== What the task requires ==
Lines to restate from the data below: from the one containing "s = .ok a t)" to the one containing "theorem inBytesN_raises : ∀", both included. Give them again exactly, and only them.

== Data records ==

-- ==== Sys2Proof/Laws/Step.lean ====
section
/-! SUPPORT. Everything that a step can do: whose move it is, and what each move does. -/

namespace Sys2Proof.Machine

theorem stateField_of_status {s : State} {e : EngState} (h : s.status = statusWord e) : s.stateField = e.code := by
  cases e <;> simp [State.stateField, h, statusWord, EngState.code]

theorem isBusy_iff (s : State) : s.isBusy = true ↔ s.stateField = 1 := by simp [State.isBusy, EngState.code]

/-- A step is the engine's turn, a host transaction or a reset. -/
theorem step_cases {s t : State} (h : step s = .next t) :
    (s.engineTurn = true ∧ engineMove s.popped = .next t) ∨
    (∃ x rest, s.agenda = .host x :: rest ∧ hostMove params x s.popped = .next t) ∨
    (∃ rest, s.agenda = .reset :: rest ∧ t = s.popped.resetMove) := by
  unfold step at h
  split at h
  · next ha =>
    refine .inl ⟨by simp [State.engineTurn, ha], ?_⟩
    obtain ⟨⟩ := s
    subst ha
    exact h
  · next m rest ha =>
    have hp : { s with agenda := rest } = s.popped := by simp [State.popped, ha]
    rw [hp] at h
    cases m with
    | host x => exact .inr (.inl ⟨x, rest, ha, h⟩)
    | reset => cases h; exact .inr (.inr ⟨rest, ha, rfl⟩)
    | engine => exact .inl ⟨by simp [State.engineTurn, ha], h⟩

/-- Everything that the engine's turn can do. -/
theorem engineMove_cases {s t : State} (h : engineMove s = .next t) :
    (s.isBusy = false ∧ t = s) ∨
    (s.isBusy = true ∧ s.disturbed = true ∧ t = s.drawnResult params) ∨
    (s.isBusy = true ∧ s.disturbed = false ∧ ∃ i, decodeOp s.op = some i ∧ exec i s = .next t) ∨
    (s.isBusy = true ∧ s.disturbed = false ∧ decodeOp s.op = none ∧ t = s.badCommand) := by
  unfold engineMove at h
  split at h
  · next hb =>
    split at h
    · next hd => cases h; exact .inr (.inl ⟨hb, hd, rfl⟩)
    · next hd =>
      have hd' : s.disturbed = false := by simpa using hd
      split at h
      · next i hi => exact .inr (.inr (.inl ⟨hb, hd', i, hi, h⟩))
      · next hi => cases h; exact .inr (.inr (.inr ⟨hb, hd', hi, rfl⟩))
  · next hb => cases h; exact .inl ⟨by simpa using hb, rfl⟩

/-- Everything that a host transaction can do when it does not stop: one of the three writes, or a read. -/
theorem hostMove_cases {P : Params} {x : HostTxn} {s t : State} (h : hostMove P x s = .next t) :
    (∃ a b, x = .writeIn a b ∧ a < P.inCap ∧ t = s.writeIn a b) ∨
    (∃ v, x = .writeInLen v ∧ t = s.writeInLen v) ∨
    (∃ w, x = .writeCmd w ∧ t = s.writeCmd w) ∨
    (isRead x = true ∧ ((∃ v, t = s.hostGets v) ∨ ∃ n v, t = s.hostReads n v)) := by
  cases x with
  | writeIn a b =>
    simp only [hostMove] at h
    split at h
    · next ha => cases h; exact .inl ⟨a, b, rfl, ha, rfl⟩
    · cases h
  | writeInLen v => cases h; exact .inr (.inl ⟨v, rfl, rfl⟩)
  | writeCmd w => cases h; exact .inr (.inr (.inl ⟨w, rfl, rfl⟩))
  | readStatus => cases h; exact .inr (.inr (.inr ⟨rfl, .inl ⟨_, rfl⟩⟩))
  | readErr => cases h; exact .inr (.inr (.inr ⟨rfl, .inr ⟨_, _, rfl⟩⟩))
  | readOutLen => cases h; exact .inr (.inr (.inr ⟨rfl, .inr ⟨_, _, rfl⟩⟩))
  | readOut a =>
    simp only [hostMove] at h
    split at h
    · cases h; exact .inr (.inr (.inr ⟨rfl, .inr ⟨_, _, rfl⟩⟩))
    · cases h
  | readFreq c => cases h; exact .inr (.inr (.inr ⟨rfl, .inr ⟨_, _, rfl⟩⟩))
  | readIn a =>
    simp only [hostMove] at h
    split at h
    · cases h; exact .inr (.inr (.inr ⟨rfl, .inr ⟨_, _, rfl⟩⟩))
    · cases h
  | readInLen => cases h; exact .inr (.inr (.inr ⟨rfl, .inl ⟨_, rfl⟩⟩))
  | readCmd => cases h; exact .inr (.inr (.inr ⟨rfl, .inl ⟨_, rfl⟩⟩))

end Sys2Proof.Machine
end

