/-- A field of the input that holds `BE(n, v)` reads as `v`. -/
theorem memRead_of_inBytes {s : State} {k r : List Byte} {n v : Nat} (hv : v < 2 ^ (8 * n))
    (h : s.inBytes = k ++ bigEndian n v ++ r) : memRead s.inMem k.length n = v := by
  refine memRead_of_bigEndian hv fun i hi => ?_
  have hlen : k.length + i < s.inLen.toNat := by
    rw [← s.inBytes_length, h]
    simp
    omega
  have hbyte := s.inBytes_getElem? (k.length + i)
  rw [if_pos hlen, h, List.append_assoc, List.getElem?_append_right (by omega), List.getElem?_append_left (by simp; omega),
    Nat.add_sub_cancel_left] at hbyte
  exact hbyte.symm

/-! ### Raising an error -/

/-- Computations that run alike go on alike. -/
theorem bind_congr_run {m n : Eng α} {s t : State} (h : m s = n t) (f : α → Eng β) : (m >>= f) s = (n >>= f) t := by
  show EStateM.bind m f s = EStateM.bind n f t
  simp only [EStateM.bind, h]

/-- From `s` the computation raises `e`. -/
def Raises (m : Eng α) (e : ErrKind) (s : State) : Prop := ∃ t, m s = .error e t

theorem Raises.bind {m : Eng α} {f : α → Eng β} {e : ErrKind} {s : State} (h : Raises m e s) : Raises (m >>= f) e s :=
  h.imp fun _ => bind_of_error

theorem Raises.after {m : Eng α} {f : α → Eng β} {e : ErrKind} {s t : State} {a : α} (hm : m s = .ok a t)
    (h : Raises (f a) e t) : Raises (m >>= f) e s :=
  h.imp fun _ ht => (bind_of_ok hm).trans ht

theorem raises_raise (e : ErrKind) (s : State) : Raises (raise e : Eng α) e s := ⟨s, rfl⟩

/-- An operation whose phases raise an error fails with it (R304). -/
theorem exec_failedWith {i : Instr} {s : State} {e : ErrKind} (h : Raises (phases params i) e s) :
    ∃ t, exec i s = .next t ∧ FailedWith t e := by
  obtain ⟨u, hu⟩ := h
  exact ⟨_, (exec_eq i s).trans (runOp_of_error hu), failedWith_raiseError e u⟩

/-! ### The input not read yet -/

/-- The bytes of the input at and after the read cursor. -/
def State.left (s : State) : List Byte := s.inBytes.drop s.work.rp

@[simp] theorem State.left_advance (n : Nat) (s : State) : (s.advance n).left = s.left.drop n := by
  simp [State.left, List.drop_drop]

theorem inByte_of_left {s : State} {b : Byte} {r : List Byte} (h : s.left = b :: r) : inByte s = .ok b (s.advance 1) := by
  have hb : s.inBytes[s.work.rp]? = some b := by rw [← List.head?_drop, ← State.left, h, List.head?_cons]
  rw [inByte_run, hb]

theorem inByte_raises {s : State} (h : s.left = []) : Raises inByte .ioRead s := by
  refine ⟨s, ?_⟩
  rw [inByte_run, ← List.head?_drop, ← State.left, h, List.head?_nil]

theorem inBytesN_of_left : ∀ (bs : List Byte) {s : State} {r : List Byte}, s.left = bs ++ r →
    inBytesN bs.length s = .ok bs (s.advance bs.length)
  | [], _, _, _ => rfl
  | b :: bs, s, r, h => by
    have hrest := inBytesN_of_left bs (s := s.advance 1) (r := r) (by rw [State.left_advance, h]; rfl)
    rw [List.length_cons, inBytesN, bind_of_ok (inByte_of_left h), bind_of_ok hrest, pure_run, State.advance_advance,
      Nat.add_comm]

theorem inBytesN_raises : ∀ {n : Nat} {s : State}, s.left.length < n → Raises (inBytesN n) .ioRead s
  | 0, _, h => absurd h (Nat.not_lt_zero _)
  | n + 1, s, h => by
    rw [inBytesN]
    rcases hl : s.left with _ | ⟨b, r⟩
    · exact (inByte_raises hl).bind
    · have hrest : (s.advance 1).left.length < n := by
        rw [hl, List.length_cons] at h
        rw [State.left_advance, hl, List.drop_one, List.tail_cons]
        omega
      exact Raises.after (inByte_of_left hl) (inBytesN_raises hrest).bind

/-! ### Entries of the table (R93, R163) -/

theorem HuffEntry.wf_iff (e : HuffEntry) : e.wf = true ↔ e.len ≠ 0 ∧ e.bits.length = ceil8 e.len.toNat := by
  simp [HuffEntry.wf]

theorem HuffEntry.code_ne_nil {e : HuffEntry} (h : e.wf = true) : e.code ≠ [] := by
  have hlen : e.len.toNat ≠ 0 := fun h0 => ((e.wf_iff).mp h).1 (BitVec.eq_of_toNat_eq h0)
  rw [HuffEntry.code, unpack, Ne, List.map_eq_nil_iff, List.range_eq_nil]
  exact hlen

/-- A whole entry of legal length is read, and its code is inserted (R163, R164). -/
theorem huffReadEntry_run {e : HuffEntry} {s : State} {r : List Byte} (he : e.wf = true) (h : s.left = e.bytes ++ r) :
    huffReadEntry s = insertCode e.sym e.code (s.advance e.bytes.length) := by
  obtain ⟨hlen, hbits⟩ := e.wf_iff.mp he
  have hsym : inByte s = .ok e.sym (s.advance 1) := inByte_of_left h
  have hcount : inByte (s.advance 1) = .ok e.len ((s.advance 1).advance 1) :=
    inByte_of_left (r := e.bits ++ r) (by rw [State.left_advance, h]; rfl)
  have hcode : inBytesN (ceil8 e.len.toNat) ((s.advance 1).advance 1) = .ok e.bits (s.advance e.bytes.length) := by
    rw [← hbits, inBytesN_of_left e.bits (r := r) (by simp only [State.left_advance, h]; rfl), State.advance_advance,
      State.advance_advance, HuffEntry.bytes, List.length_cons, List.length_cons]
    congr 2
    omega
  rw [huffReadEntry, bind_of_ok hsym, bind_of_ok hcount, if_neg hlen, bind_of_ok hcode, HuffEntry.code]
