-- ==== Sys2Proof/Machine/RoamingOps.lean ====
section
/-! DEFINITION. What the Roaming Engine does to entries, exchanges and registrations (R120 to R139), for its own commands
and for those of other blocks. -/

namespace Sys2Proof.Machine

def State.countRge (f : RoamingCounters → RoamingCounters) (s : State) : State :=
  s.onRge fun g => { g with counters := f g.counters }

/-- What becomes of the DEREG a cause owes (R50, R52, R137). -/
inductive DeregOutcome where
  | sent | dropped | notOwed
  deriving DecidableEq, Repr

/-- A DEREG for a device to partner `i` (R137): queued at the ACTIVE link's port when a link is ACTIVE and no swap is in
progress, and otherwise dropped and counted. -/
def State.sendDereg (h : Nat) (token : Token) (i : Nat) (s : State) : State :=
  match s.activeLink?, s.partner? i, s.slm.swap.inProgress with
  | some l, some p, false =>
    (s.offer l (.plain (.dereg h token i p.code))).countRge fun c => { c with deregsSent := bump32 c.deregsSent }
  | _, _, _ => s.countRge fun c => { c with deregsDropped := bump32 c.deregsDropped }

/-- The outcome that `sendDereg` would have for an entry now. -/
def State.deregOutcome (s : State) (e : Entry) : DeregOutcome :=
  match e.serving with
  | none => .notOwed
  | some i => if s.mayCarry && (s.partner? i).isSome then .sent else .dropped

/-- The exchange in flight of entry `h`, if any; an entry has at most one (R124). -/
def State.exchange? (s : State) (h : Nat) : Option Exchange := s.rge.inFlight.find? fun x => x.handle == h

/-- Every exchange of entry `h` leaves the in-flight table (R50, R124). Its record, where that still waits at a shore port,
stays there and is sent when the modem takes it (DEDUCED, assumption 74). -/
def State.dropExchange (h : Nat) (s : State) : State :=
  s.onRge fun g => { g with inFlight := g.inFlight.filter fun x => x.handle != h }

/-- The REG-ASK of entry `h` leaves the in-flight table unless it was sent to partner `keep` (R124). A record that still waits
at a shore port stays there (DEDUCED, assumption 74). -/
def State.dropRegAsk (h : Nat) (keep : Option Nat) (s : State) : State :=
  s.onRge fun g => { g with
    inFlight := g.inFlight.filter fun x => !(x.handle == h && x.kind == .regAsk && keep != some x.partner) }

/-- The refresh outstanding flag of entry `h` (R43, R124). -/
def State.outstanding (s : State) (h : Nat) : Bool := s.rge.inFlight.any fun x => x.handle == h && x.kind == .refresh

/-- The registration of an entry is lost: serving partner, registration time and refresh fields are cleared (R132). -/
def Entry.unregistered (e : Entry) : Entry :=
  { e with serving := none, regTime := none, balance := 0, nextDue := none, paused := none }

/-- The candidate of an entry becomes its serving partner at `now`, with a fresh refresh account (R128, R132). -/
def Entry.registered (e : Entry) (i now : Nat) : Entry :=
  { e with serving := some i, candidate := none, regTime := some now, balance := 0, paused := none }

/-- The engine gives a REGISTERING entry without a candidate its chosen partner, or makes it UNROAMED (R122). -/
def State.giveCandidate (h : Nat) (s : State) : State :=
  match s.entry? h with
  | none => s
  | some e =>
    match s.chosen e.home with
    | some c => s.onEntry h fun e => { e with reg := .registering, candidate := some c }
    | none => s.onEntry h fun e => { e with reg := .unroamed, candidate := none }

/-- A lapse, taken whole for a SERVED or MOVING entry (R133), by a refused refresh or by the balance. -/
def State.lapse (h : Nat) (refused : Bool) (s : State) : State :=
  match s.entry? h with
  | none => s
  | some e =>
    let s := s.closePeriod .lapse h
    let s := (s.onEntry h fun e => { e.unregistered with candidate := none, reg := .lapsed }).dropExchange h
    let s := s.sendLevel h .onboardOnly
    let s := s.countRge fun c =>
      if refused then { c with lapsesRefused := bump32 c.lapsesRefused } else { c with lapsesBalance := bump32 c.lapsesBalance }
    s.raise (.registrationLapsed h e.token (e.serving.getD 0) refused false s.mli.shipTime 1)

/-- A registration is void for a SERVED or MOVING entry (R134): its period closes with reason PARTNER, a DEREG goes to its
serving partner, the registration is lost, and it becomes REGISTERING with the chosen partner or UNROAMED. -/
def State.voidRegistration (h : Nat) (s : State) : State :=
  match s.entry? h with
  | none => s
  | some e =>
    let s := s.closePeriod .partner h
    let s := match e.serving with
      | some i => s.sendDereg h e.token i
      | none => s
    let s := (s.onEntry h fun e => { e.unregistered with candidate := none }).dropExchange h
    let s := s.countRge fun c => { c with voids := bump32 c.voids }
    match s.chosen e.home with
    | some c => s.onEntry h fun e => { e with reg := .registering, candidate := some c }
    | none => (s.onEntry h fun e => { e with reg := .unroamed }).sendLevel h .onboardOnly

/-- A move begins (R134, R136): a SERVED entry becomes MOVING with candidate `c`. -/
def State.beginMove (h : Nat) (c : Nat × Nat) (s : State) : State :=
  (s.onEntry h fun e => { e with reg := .moving, candidate := some c }).countRge fun c =>
    { c with movesBegun := bump32 c.movesBegun }

/-- The check of one entry at a verdict change to REDUCED or FULL (R134, R135). A candidate chosen again keeps the position it
had, wherever it stands in the new verdict's list (DEDUCED, assumption 76). -/
def State.moveCheck (h : Nat) (s : State) : State :=
  match s.entry? h with
  | none => s
  | some e =>
    let chosen := s.chosen e.home
    match e.reg with
    | .served =>
      if !s.servingEligible e then s.voidRegistration h
      else match chosen with
        | some c => if e.serving = some c.1 then s else s.beginMove h c
        | none => s
    | .moving =>
      if !s.servingEligible e then s.voidRegistration h
      else match chosen with
        | some c =>
          if e.serving = some c.1 then
            ((s.onEntry h fun e => { e with reg := .served, candidate := none }).dropRegAsk h none).countRge fun c =>
              { c with movesCancelled := bump32 c.movesCancelled }
          else if e.candidate.map (·.1) = some c.1 then s
          else (s.onEntry h fun e => { e with candidate := some c }).dropRegAsk h (some c.1)
        | none =>
          ((s.onEntry h fun e => { e with reg := .served, candidate := none }).dropRegAsk h none).countRge fun c =>
            { c with movesCancelled := bump32 c.movesCancelled }
    | .registering =>
      match chosen with
      | some c =>
        if e.candidate.map (·.1) = some c.1 then s
        else (s.onEntry h fun e => { e with candidate := some c }).dropRegAsk h (some c.1)
      | none =>
        ((s.onEntry h fun e => { e with reg := .unroamed, candidate := none }).dropExchange h).sendLevel h .onboardOnly
    | .unroamed =>
      match chosen with
      | some c => s.onEntry h fun e => { e with reg := .registering, candidate := some c }
      | none => s
    | .lapsed => s
    | .resting => s

/-- A REG-ASK has been refused or has timed out (R129): a REGISTERING or MOVING entry tries its next candidate; a RESTING
one loses its candidate. The exchange has left the in-flight table. -/
def State.askFailed (h : Nat) (s : State) : State :=
  match s.entry? h with
  | none => s
  | some e =>
    let next := s.nextCandidate e (e.candidate.map (·.2) |>.getD 0)
    match e.reg, next with
    | .registering, some c => s.onEntry h fun e => { e with candidate := some c }
    | .registering, none =>
      (s.onEntry h fun e => { e with reg := .unroamed, candidate := none }).sendLevel h .onboardOnly
    | .moving, some c => s.onEntry h fun e => { e with candidate := some c }
    | .moving, none =>
      (s.onEntry h fun e => { e with reg := .served, candidate := none }).countRge fun c =>
        { c with movesExhausted := bump32 c.movesExhausted }
    | _, _ => s.onEntry h fun e => { e with candidate := none }

/-- The refresh interval of partner `i` in milliseconds. -/
def State.intervalOf (s : State) (i : Nat) : Nat := ((s.partner? i).map (·.interval)).getD 0 * 1000

/-! ## The pacer's work (R125, R126) -/

/-- The bucket's depth in thousandths (R125). -/
def Rge.depth (g : Rge) : Nat := g.pacerRate * 1000

/-- Lexicographic order on lists of integers, for the orders of R126. -/
def keyLt : List Int → List Int → Bool
  | a :: as, b :: bs => decide (a < b) || (a == b && keyLt as bs)
  | _, _ => false

/-- The handle with the least key. -/
def leastBy : List (Nat × List Int) → Option Nat
  | [] => none
  | (h, k) :: rest => some (rest.foldl (fun best p => if keyLt p.2 best.2 then p else best) (h, k)).1

/-- The entries the pacer may take up at all: not RESTING and without an exchange in flight (R126). -/
def State.pacerEntries (s : State) : List (Nat × Entry) :=
  s.table.entries.filter fun p => p.2.reg != .resting && (s.exchange? p.1).isNone

/-- Class 1: REGISTERING entries with a candidate, and LAPSED entries (R126). (DESIGN CHOICE, assumption 30.) -/
def State.freshClass (s : State) : List (Nat × List Int) :=
  (s.pacerEntries.filter fun p => (p.2.reg == .registering && p.2.candidate.isSome) || p.2.reg == .lapsed).map
    fun p => (p.1, [(p.2.createdAt : Int), p.1])

/-- Class 2: the move list (R126). -/
def State.moveClass (s : State) : List (Nat × List Int) :=
  (s.pacerEntries.filter fun p => p.2.reg == .moving).map fun p => (p.1, [((p.2.regTime.getD 0 : Nat) : Int), p.1])

/-- Class 3: owed refreshes (R126). -/
def State.owedClass (s : State) : List (Nat × List Int) :=
  (s.pacerEntries.filter fun p => p.2.reg.onShore && decide (p.2.balance < 0)).map
    fun p => (p.1, [p.2.balance, ((p.2.nextDue.getD 0 : Nat) : Int), p.1])

/-- Class 4: pull-ins (R126). -/
def State.pullInClass (s : State) : List (Nat × List Int) :=
  (s.pacerEntries.filter fun p => p.2.reg.onShore && decide (0 ≤ p.2.balance) && decide (p.2.balance ≤ 2)).map
    fun p => (p.1, [((p.2.nextDue.getD 0 : Nat) : Int), p.1])

/-- A piece of pacer work (R126). -/
inductive Work where
  | ask (handle : Nat)
  | refresh (handle : Nat) (owed : Bool)
  deriving DecidableEq, Repr

/-- The first piece of work of the first class that holds any (R126). -/
def State.nextWork (s : State) : Option Work :=
  match leastBy s.freshClass with
  | some h => some (.ask h)
  | none => match leastBy s.moveClass with
    | some h => some (.ask h)
    | none => match leastBy s.owedClass with
      | some h => some (.refresh h true)
      | none =>
        if s.rge.bucket = s.rge.depth then (leastBy s.pullInClass).map fun h => .refresh h false else none

/-- The pacer may send (R125), work apart. -/
def State.pacerOpen (s : State) : Bool :=
  decide (1000 ≤ s.rge.bucket) && s.mayCarry && decide (s.rge.inFlight.length < Limits.inFlight)

end Sys2Proof.Machine
end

== Response ==
theorem Raises.after {m : Eng α} {f : α → Eng β} {e : ErrKind} {s t : State} {a : α} (hm : m s = .ok a t)
    (h : Raises (f a) e t) : Raises (m >>= f) e s :=
  h.imp fun _ ht => (bind_of_ok hm).trans ht

theorem raises_raise (e : ErrKind) (s : State) : Raises (raise e : Eng α) e s := ⟨s, rfl⟩

/-- An operation whose phases raise an error fails with it (R304). -/
theorem exec_failedWith {i : Instr} {s : State} {e : ErrKind} (h : Raises (phases params i) e s) :
    ∃ t, exec i s = .next t ∧ FailedWith t e := by
  obtain ⟨u, hu⟩ := h
  exact ⟨_, (exec_eq i s).trans (runOp_of_error hu), failedWith_raiseError e u⟩

/-! ### The input not read yet -/

/-- The bytes of the input at and after the read cursor. -/
def State.left (s : State) : List Byte := s.inBytes.drop s.work.rp

@[simp] theorem State.left_advance (n : Nat) (s : State) : (s.advance n).left = s.left.drop n := by
  simp [State.left, List.drop_drop]

theorem inByte_of_left {s : State} {b : Byte} {r : List Byte} (h : s.left = b :: r) : inByte s = .ok b (s.advance 1) := by
  have hb : s.inBytes[s.work.rp]? = some b := by rw [← List.head?_drop, ← State.left, h, List.head?_cons]
  rw [inByte_run, hb]

theorem inByte_raises {s : State} (h : s.left = []) : Raises inByte .ioRead s := by
  refine ⟨s, ?_⟩
  rw [inByte_run, ← List.head?_drop, ← State.left, h, List.head?_nil]

theorem inBytesN_of_left : ∀ (bs : List Byte) {s : State} {r : List Byte}, s.left = bs ++ r →
    inBytesN bs.length s = .ok bs (s.advance bs.length)
  | [], _, _, _ => rfl
  | b :: bs, s, r, h => by
    have hrest := inBytesN_of_left bs (s := s.advance 1) (r := r) (by rw [State.left_advance, h]; rfl)
    rw [List.length_cons, inBytesN, bind_of_ok (inByte_of_left h), bind_of_ok hrest, pure_run, State.advance_advance,
      Nat.add_comm]

theorem inBytesN_raises : ∀ {n : Nat} {s : State}, s.left.length < n → Raises (inBytesN n) .ioRead s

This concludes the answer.